Task to complete:
Establish the number of lines below that contain the string "Instr". State that number alone.

Task input:
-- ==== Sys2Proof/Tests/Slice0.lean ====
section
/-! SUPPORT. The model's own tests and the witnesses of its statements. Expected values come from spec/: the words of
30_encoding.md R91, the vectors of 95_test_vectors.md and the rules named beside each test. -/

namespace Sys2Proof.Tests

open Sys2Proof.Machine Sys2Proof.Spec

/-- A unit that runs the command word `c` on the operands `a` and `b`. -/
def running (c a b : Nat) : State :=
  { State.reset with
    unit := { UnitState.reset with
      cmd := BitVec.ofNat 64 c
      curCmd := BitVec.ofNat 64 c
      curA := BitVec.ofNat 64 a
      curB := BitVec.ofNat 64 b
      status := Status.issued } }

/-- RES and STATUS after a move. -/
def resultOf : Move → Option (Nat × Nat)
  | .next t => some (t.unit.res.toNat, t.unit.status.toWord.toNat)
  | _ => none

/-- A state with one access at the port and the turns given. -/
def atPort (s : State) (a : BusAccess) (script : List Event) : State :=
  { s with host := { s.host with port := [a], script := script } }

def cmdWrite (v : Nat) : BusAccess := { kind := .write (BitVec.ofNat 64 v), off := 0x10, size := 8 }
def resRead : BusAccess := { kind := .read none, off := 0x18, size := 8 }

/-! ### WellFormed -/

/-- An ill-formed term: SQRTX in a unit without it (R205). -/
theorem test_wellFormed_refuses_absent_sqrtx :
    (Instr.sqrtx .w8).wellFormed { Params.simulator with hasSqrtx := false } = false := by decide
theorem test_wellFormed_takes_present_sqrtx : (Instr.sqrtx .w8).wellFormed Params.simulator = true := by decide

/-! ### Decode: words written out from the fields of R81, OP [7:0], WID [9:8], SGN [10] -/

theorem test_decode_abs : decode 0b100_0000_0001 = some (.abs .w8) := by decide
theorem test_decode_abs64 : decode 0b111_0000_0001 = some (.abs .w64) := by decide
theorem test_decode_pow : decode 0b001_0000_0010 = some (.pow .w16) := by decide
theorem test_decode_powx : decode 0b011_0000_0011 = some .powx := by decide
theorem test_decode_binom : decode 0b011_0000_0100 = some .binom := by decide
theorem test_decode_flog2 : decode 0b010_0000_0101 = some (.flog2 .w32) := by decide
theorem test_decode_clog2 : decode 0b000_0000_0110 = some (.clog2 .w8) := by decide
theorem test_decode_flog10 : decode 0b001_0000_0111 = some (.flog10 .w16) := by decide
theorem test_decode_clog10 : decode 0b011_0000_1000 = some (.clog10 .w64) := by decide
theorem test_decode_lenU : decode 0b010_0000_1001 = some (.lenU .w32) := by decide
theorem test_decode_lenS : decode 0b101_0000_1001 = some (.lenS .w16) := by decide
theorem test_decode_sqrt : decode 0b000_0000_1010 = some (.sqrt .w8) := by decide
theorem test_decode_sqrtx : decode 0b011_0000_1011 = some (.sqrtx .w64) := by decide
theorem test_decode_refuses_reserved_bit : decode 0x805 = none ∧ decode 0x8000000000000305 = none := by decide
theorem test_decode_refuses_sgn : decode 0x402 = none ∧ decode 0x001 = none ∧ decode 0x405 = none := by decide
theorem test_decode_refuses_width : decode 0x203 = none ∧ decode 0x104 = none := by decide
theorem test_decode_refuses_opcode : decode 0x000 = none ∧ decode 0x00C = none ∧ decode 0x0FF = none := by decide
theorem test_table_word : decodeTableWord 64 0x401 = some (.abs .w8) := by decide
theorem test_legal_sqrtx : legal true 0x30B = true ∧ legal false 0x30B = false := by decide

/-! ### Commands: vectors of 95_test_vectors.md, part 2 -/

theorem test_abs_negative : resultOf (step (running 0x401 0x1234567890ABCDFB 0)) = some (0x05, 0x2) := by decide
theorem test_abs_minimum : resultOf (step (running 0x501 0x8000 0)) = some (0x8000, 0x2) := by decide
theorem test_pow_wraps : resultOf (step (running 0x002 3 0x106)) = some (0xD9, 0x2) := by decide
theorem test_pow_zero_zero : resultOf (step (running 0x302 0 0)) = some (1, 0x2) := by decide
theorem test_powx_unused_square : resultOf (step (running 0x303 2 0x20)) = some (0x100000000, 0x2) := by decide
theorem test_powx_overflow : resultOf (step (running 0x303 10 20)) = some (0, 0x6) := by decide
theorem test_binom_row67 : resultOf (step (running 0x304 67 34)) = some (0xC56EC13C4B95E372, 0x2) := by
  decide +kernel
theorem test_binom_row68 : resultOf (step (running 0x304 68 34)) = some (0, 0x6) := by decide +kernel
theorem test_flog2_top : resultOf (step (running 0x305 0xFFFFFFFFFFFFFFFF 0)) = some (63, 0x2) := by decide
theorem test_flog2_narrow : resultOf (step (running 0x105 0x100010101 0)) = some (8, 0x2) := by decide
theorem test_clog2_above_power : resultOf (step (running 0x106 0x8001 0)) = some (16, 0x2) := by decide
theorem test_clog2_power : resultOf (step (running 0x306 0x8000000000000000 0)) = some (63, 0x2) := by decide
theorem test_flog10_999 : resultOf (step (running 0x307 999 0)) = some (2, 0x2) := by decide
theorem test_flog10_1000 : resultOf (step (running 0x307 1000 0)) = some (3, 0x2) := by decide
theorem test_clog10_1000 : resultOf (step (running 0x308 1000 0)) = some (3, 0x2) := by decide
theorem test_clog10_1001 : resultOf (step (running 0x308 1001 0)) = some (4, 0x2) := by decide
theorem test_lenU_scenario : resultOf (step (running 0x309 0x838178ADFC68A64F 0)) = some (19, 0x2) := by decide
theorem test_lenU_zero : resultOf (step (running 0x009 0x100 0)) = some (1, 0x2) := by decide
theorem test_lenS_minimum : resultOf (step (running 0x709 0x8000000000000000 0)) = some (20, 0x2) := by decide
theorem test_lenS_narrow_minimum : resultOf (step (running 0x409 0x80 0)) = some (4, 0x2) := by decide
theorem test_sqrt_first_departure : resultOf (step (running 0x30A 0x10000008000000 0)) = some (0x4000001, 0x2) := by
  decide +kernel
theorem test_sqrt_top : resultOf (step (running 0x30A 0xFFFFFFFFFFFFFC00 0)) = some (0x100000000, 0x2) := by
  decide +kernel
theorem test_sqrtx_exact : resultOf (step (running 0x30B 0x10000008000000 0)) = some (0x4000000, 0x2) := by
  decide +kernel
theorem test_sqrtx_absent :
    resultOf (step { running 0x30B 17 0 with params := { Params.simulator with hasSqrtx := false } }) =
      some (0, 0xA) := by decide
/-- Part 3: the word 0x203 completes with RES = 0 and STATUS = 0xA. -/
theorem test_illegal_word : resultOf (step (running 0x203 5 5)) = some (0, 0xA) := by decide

Solution below:
2